(Stored data)
-- ==== Sys2Proof/Machine/Params.lean ====
section
/-! DEFINITION. The algorithms' tables (section 1.3), tempo division (section 1.5.2), line sizes (section 2.3) and the load
budget (section 1.5.1). -/

namespace Sys2Proof.Machine

/-! ### Whole-number arithmetic -/

/-- The quotient rounded up. -/
def ceilDiv (a b : Nat) : Nat := (a + b - 1) / b

/-- The quotient rounded to the nearest whole number, a half rounded up. -/
def roundDiv (a b : Nat) : Nat := (2 * a + b) / (2 * b)

/-- The quotient of a signed number rounded to the nearest whole number, a half rounded up (R125). -/
def roundDivInt (a : Int) (b : Nat) : Int := (2 * a + b) / (2 * b)

/-- `value` brought into `lo` to `hi`. -/
def clip (lo hi value : Nat) : Nat := max lo (min hi value)

/-! ### The sample rate -/

/-- Samples per millisecond: fs / 1000. -/
def Rate.perMs : Rate → Nat
  | .k48 => 48
  | .k96 => 96

/-- fs in hertz. -/
def Rate.hertz (r : Rate) : Nat := r.perMs * 1000

/-- A time in milliseconds as blocks of 32 samples, rounded up: ceil(time × fs / 32000) (R65, R115). -/
def Rate.blocks (r : Rate) (ms : Nat) : Nat := ceilDiv (ms * r.perMs) 32

/-- The load budget (R23). -/
def Rate.budget : Rate → Nat
  | .k48 => 64
  | .k96 => 32

/-! ### The algorithms -/

/-- R13: load units. -/
def Alg.load : Alg → Nat
  | .plate => 6
  | .hall => 8
  | .tape => 2
  | .pingpong => 3
  | .chorus => 2
  | .flanger => 2

/-- R13: the number of lines. -/
def Alg.lineCount : Alg → Nat
  | .plate => 4
  | .hall => 4
  | .tape => 1
  | .pingpong => 2
  | .chorus => 1
  | .flanger => 1

/-- R13: TAPE and PINGPONG have time-driven lines, a division, and a glide (R20). -/
def Alg.timeDriven : Alg → Bool
  | .tape => true
  | .pingpong => true
  | _ => false

/-- R17: the algorithms with a freeze parameter. -/
def Alg.hasFreeze : Alg → Bool
  | .chorus => false
  | .flanger => false
  | _ => true

/-- R101: the index of LFO select. -/
def Alg.lfoSelectIx : Alg → ParamIx
  | .plate => 6
  | .hall => 6
  | _ => 5

/-- R101: the index of the depth parameter. -/
def Alg.depthIx : Alg → ParamIx
  | .plate => 5
  | .hall => 5
  | .tape => 4
  | .pingpong => 4
  | .chorus => 1
  | .flanger => 1

/-- R17: the index of the slot's feedback or decay parameter. -/
def Alg.feedbackIx : Alg → ParamIx
  | .plate => 0
  | .hall => 0
  | .tape => 1
  | .pingpong => 1
  | .chorus => 4
  | .flanger => 2

/-- Section 1.3.1: the index of level. -/
def Alg.levelIx : Alg → ParamIx
  | .flanger => 6
  | _ => 7

/-- The index of time (TAPE, PINGPONG), division, glide, freeze, and PINGPONG's ratio; the index of PLATE's and HALL's
predelay and size; the index of CHORUS's and FLANGER's base delay. -/
abbrev timeIx : ParamIx := 0
abbrev divisionIx : ParamIx := 2
abbrev glideIx : ParamIx := 6
abbrev freezeIx : ParamIx := 8
abbrev ratioIx : ParamIx := 9
abbrev predelayIx : ParamIx := 1
abbrev sizeIx : ParamIx := 2
abbrev baseDelayIx : ParamIx := 0

/-- Section 1.3.1: the range of a parameter, or `none` where the algorithm does not list the index (R14). -/
def Alg.range : Alg → ParamIx → Option (Int × Int)
  | .plate, ix =>
    match ix with
    | 0 => some (100, 20000)
    | 1 => some (0, 250)
    | 2 => some (1, 16)
    | 3 => some (0, 100)
    | 4 => some (0, 100)
    | 5 => some (0, 100)
    | 6 => some (0, 4)
    | 7 => some (-127, 0)
    | 8 => some (0, 1)
    | 9 => none
    | 10 => some (20, 500)
    | 11 => some (1000, 20000)
  | .hall, ix =>
    match ix with
    | 0 => some (100, 20000)
    | 1 => some (0, 250)
    | 2 => some (1, 16)
    | 3 => some (0, 100)
    | 4 => some (0, 100)
    | 5 => some (0, 100)
    | 6 => some (0, 4)
    | 7 => some (-127, 0)
    | 8 => some (0, 1)
    | 9 => some (0, 100)
    | 10 => some (20, 500)
    | 11 => some (1000, 20000)
  | .tape, ix =>
    match ix with
    | 0 => some (1, 10000)
    | 1 => some (0, 99)
    | 2 => some (0, 9)
    | 3 => some (0, 100)
    | 4 => some (0, 100)
    | 5 => some (0, 4)
    | 6 => some (0, 500)
    | 7 => some (-127, 0)
    | 8 => some (0, 1)
    | 9 => some (0, 100)
    | 10 => some (20, 500)
    | 11 => some (1000, 20000)
  | .pingpong, ix =>
    match ix with
    | 0 => some (1, 5000)
    | 1 => some (0, 99)
    | 2 => some (0, 9)
    | 3 => some (0, 100)
    | 4 => some (0, 100)
    | 5 => some (0, 4)
    | 6 => some (0, 500)
    | 7 => some (-127, 0)
    | 8 => some (0, 1)
    | 9 => some (25, 100)
    | 10 => some (20, 500)
    | 11 => some (1000, 20000)
  | .chorus, ix =>
    match ix with
    | 0 => some (5, 40)
    | 1 => some (0, 100)
    | 2 => some (1, 4)
    | 3 => some (0, 100)
    | 4 => some (0, 50)
    | 5 => some (0, 4)
    | 6 => some (0, 100)
    | 7 => some (-127, 0)
    | 8 => none
    | 9 => none
    | 10 => none
    | 11 => none
  | .flanger, ix =>
    match ix with
    | 0 => some (1, 100)
    | 1 => some (0, 100)
    | 2 => some (-99, 99)
    | 3 => some (0, 100)
    | 4 => some (0, 100)
    | 5 => some (0, 4)
    | 6 => some (-127, 0)
    | 7 => some (0, 1)
    | 8 => none
    | 9 => none
    | 10 => none
    | 11 => none

/-- Section 1.3.1: the defaults, 0 at every position the algorithm does not list (R15). -/
def Alg.defaults : Alg → Bank
  | .plate => #v[2500, 20, 8, 40, 70, 10, 4, 0, 0, 0, 80, 12000]
  | .hall => #v[3500, 20, 12, 30, 70, 10, 4, 0, 0, 50, 80, 12000]
  | .tape => #v[500, 35, 0, 60, 0, 4, 50, 0, 0, 20, 100, 8000]
  | .pingpong => #v[375, 40, 0, 100, 0, 4, 50, 0, 0, 100, 100, 10000]
  | .chorus => #v[12, 40, 2, 80, 0, 0, 50, 0, 0, 0, 0, 0]
  | .flanger => #v[20, 50, 50, 50, 50, 1, 0, 0, 0, 0, 0, 0]

/-- R14: whether the algorithm lists the index. -/
def Alg.lists (a : Alg) (ix : ParamIx) : Bool := (a.range ix).isSome

/-- R14: whether the algorithm lists the index with a range that holds the value. -/
def Alg.admits (a : Alg) (ix : ParamIx) (value : Int) : Bool :=
  match a.range ix with
  | some (lo, hi) => lo ≤ value && value ≤ hi
  | none => false

/-- R125: the discrete parameters: LFO select, freeze, voices, through-zero and division. -/
def Alg.discrete (a : Alg) (ix : ParamIx) : Bool :=
  ix == a.lfoSelectIx || (a.hasFreeze && ix == freezeIx) || (a.timeDriven && ix == divisionIx)
    || (a == .chorus && ix == 2) || (a == .flanger && ix == 7)

/-- R185: the bank with 0 at each position the algorithm does not list. -/
def Alg.listedOnly (a : Alg) (b : Bank) : Bank :=
  allParams.foldl (fun acc ix => if a.lists ix then acc else acc.set ix 0) b

/-! ### Tempo division (R26) -/

/-- The multiple of a quarter note as a fraction; code 0 is FREE and stands for no multiple. -/
def divisionMultiple : Nat → Nat × Nat
  | 1 => (4, 1)
  | 2 => (2, 1)
  | 3 => (3, 2)
  | 4 => (1, 1)
  | 5 => (2, 3)
  | 6 => (3, 4)
  | 7 => (1, 2)
  | 8 => (1, 3)
  | 9 => (1, 4)
  | _ => (1, 1)

/-- The largest value of an algorithm's time parameter. -/
def Alg.timeMax : Alg → Nat
  | .pingpong => 5000
  | _ => 10000

/-- R26: round(60000 × 100 / tempo × multiple) ms, a half rounded up, clipped to the time parameter's range. -/
def derivedTime (a : Alg) (tempo division : Nat) : Nat :=
  clip 1 a.timeMax (roundDiv (6000000 * (divisionMultiple division).1) (tempo * (divisionMultiple division).2))

/-- The division code of a bank of a TAPE or PINGPONG slot. -/
def Bank.division (b : Bank) : Nat := b[divisionIx].toNat

/-- R26: a TAPE or PINGPONG bank whose division is not FREE. -/
def Alg.locked (a : Alg) (b : Bank) : Bool := a.timeDriven && b.division != 0

/-- The bank with the derived time written into it when it is tempo-locked (R27). -/
def Alg.withDerived (a : Alg) (tempo : Nat) (b : Bank) : Bank :=
  if a.locked b then b.set timeIx (derivedTime a tempo b.division) else b

/-! ### Line sizes (R32, R33) -/

/-- R13: the time of a time-driven line: the time parameter, or for PINGPONG's right line round(time × ratio / 100) and at
least 1 (log 19). -/
def Alg.lineTime (a : Alg) (b : Bank) (line : LineId) : Nat :=
  if a == .pingpong && line == 1 then max 1 (roundDiv (b[timeIx].toNat * b[ratioIx].toNat) 100) else b[timeIx].toNat

/-- R32: the pages of tank lines 1 to 3 per unit of size at 48 kHz. -/
def Alg.tankPages : Alg → LineId → Nat
  | .plate, 1 => 2
  | .plate, 2 => 3
  | .plate, 3 => 5
  | .hall, 1 => 3
  | .hall, 2 => 5
  | .hall, 3 => 8
  | _, _ => 0

/-- R32: the pages that hold what a line's parameters ask. -/
def requiredPages (r : Rate) (a : Alg) (b : Bank) (line : LineId) : Nat :=
  match a with
  | .tape => ceilDiv (a.lineTime b line * r.perMs + 32) 1024
  | .pingpong => ceilDiv (a.lineTime b line * r.perMs + 32) 1024
  | .plate => (r.perMs / 48) * (if line = 0 then 12 else a.tankPages line * b[sizeIx].toNat)
  | .hall => (r.perMs / 48) * (if line = 0 then 12 else a.tankPages line * b[sizeIx].toNat)
  | .chorus => (r.perMs / 48) * 2
  | .flanger => r.perMs / 48

/-- R33: the allocation size of a line for a need, with headroom for a time-driven line. -/
def allocationSize (a : Alg) (need : Nat) : Nat :=
  if a.timeDriven then min (ceilDiv (need * 5) 4) 1024 else need

/-- R13: the lines of an algorithm, in order. -/
def Alg.lines (a : Alg) : List LineId := allLines.take a.lineCount

/-- The allocation sizes of all lines of an algorithm for a bank, in line order (R33). -/
def allocationSizes (r : Rate) (a : Alg) (b : Bank) : List Nat :=
  a.lines.map fun l => allocationSize a (requiredPages r a b l)

/-- R44, R20: whether a written index enters the required pages of a line. -/
def Alg.entersNeed (a : Alg) (line : LineId) (ix : ParamIx) : Bool :=
  match a with
  | .tape => ix == timeIx
  | .pingpong => ix == timeIx || (line == 1 && ix == ratioIx)
  | .plate => line != 0 && ix == sizeIx
  | .hall => line != 0 && ix == sizeIx
  | .chorus => false
  | .flanger => false

/-- R32: the usable length in samples of a region of p pages. -/
def usableLength (pages : Nat) : Nat := pages * 1024 - 32

/-- The length in samples that a line's parameters ask: the time of a time-driven line (R65), the loop of a tank line (R50, log 37),
the predelay or the base delay (R20). A tank's loop lies within the pages that hold it (R32). -/
def lineAsked (r : Rate) (a : Alg) (b : Bank) (line : LineId) : Rat :=
  match a with
  | .tape => (a.lineTime b line * r.perMs : Nat)
  | .pingpong => (a.lineTime b line * r.perMs : Nat)
  | .plate =>
    if line = 0 then (b[predelayIx].toNat * r.perMs : Nat)
    else (min (Config.tankLoop r.perMs false line.val b[sizeIx].toNat) (usableLength (requiredPages r a b line)) : Nat)
  | .hall =>
    if line = 0 then (b[predelayIx].toNat * r.perMs : Nat)
    else (min (Config.tankLoop r.perMs true line.val b[sizeIx].toNat) (usableLength (requiredPages r a b line)) : Nat)
  | .chorus => (b[baseDelayIx].toNat * r.perMs : Nat)
  | .flanger => (b[baseDelayIx].toNat * r.perMs : Nat) / 10

/-- R20, R65: the blocks of a glide: the glide parameter for a time-driven line; every other line steps. -/
def Alg.glideBlocks (a : Alg) (r : Rate) (b : Bank) : Nat := if a.timeDriven then r.blocks b[glideIx].toNat else 0

/-! ### Load (R23) -/

/-- R23: the units a slot counts. -/
def Slot.load (sl : Slot) : Nat :=
  match sl.state with
  | .empty => 0
  | .fading => max (sl.algorithm.elim 0 Alg.load) (sl.next.elim 0 Alg.load)
  | _ => sl.algorithm.elim 0 Alg.load

/-- R23: the load tally. -/
def State.loadTally (s : State) : Nat := (allSlots.map fun n => s.slots[n].load).sum

/-- R24: the tally a decision would leave with slot `n` counting `units`. -/
def State.tallyWith (s : State) (n : SlotId) (units : Nat) : Nat := s.loadTally - s.slots[n].load + units

/-- R24: whether slot `n` may come to count `units`. -/
def State.loadFits (s : State) (n : SlotId) (units : Nat) : Bool := s.tallyWith n units ≤ s.rate.budget

end Sys2Proof.Machine
end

REQUIREMENT:
Filter the records above for the string "slots" and copy each matching line.

SOLUTION TO THIS EXERCISE:
def State.loadTally (s : State) : Nat := (allSlots.map fun n => s.slots[n].load).sum
def State.tallyWith (s : State) (n : SlotId) (units : Nat) : Nat := s.loadTally - s.slots[n].load + units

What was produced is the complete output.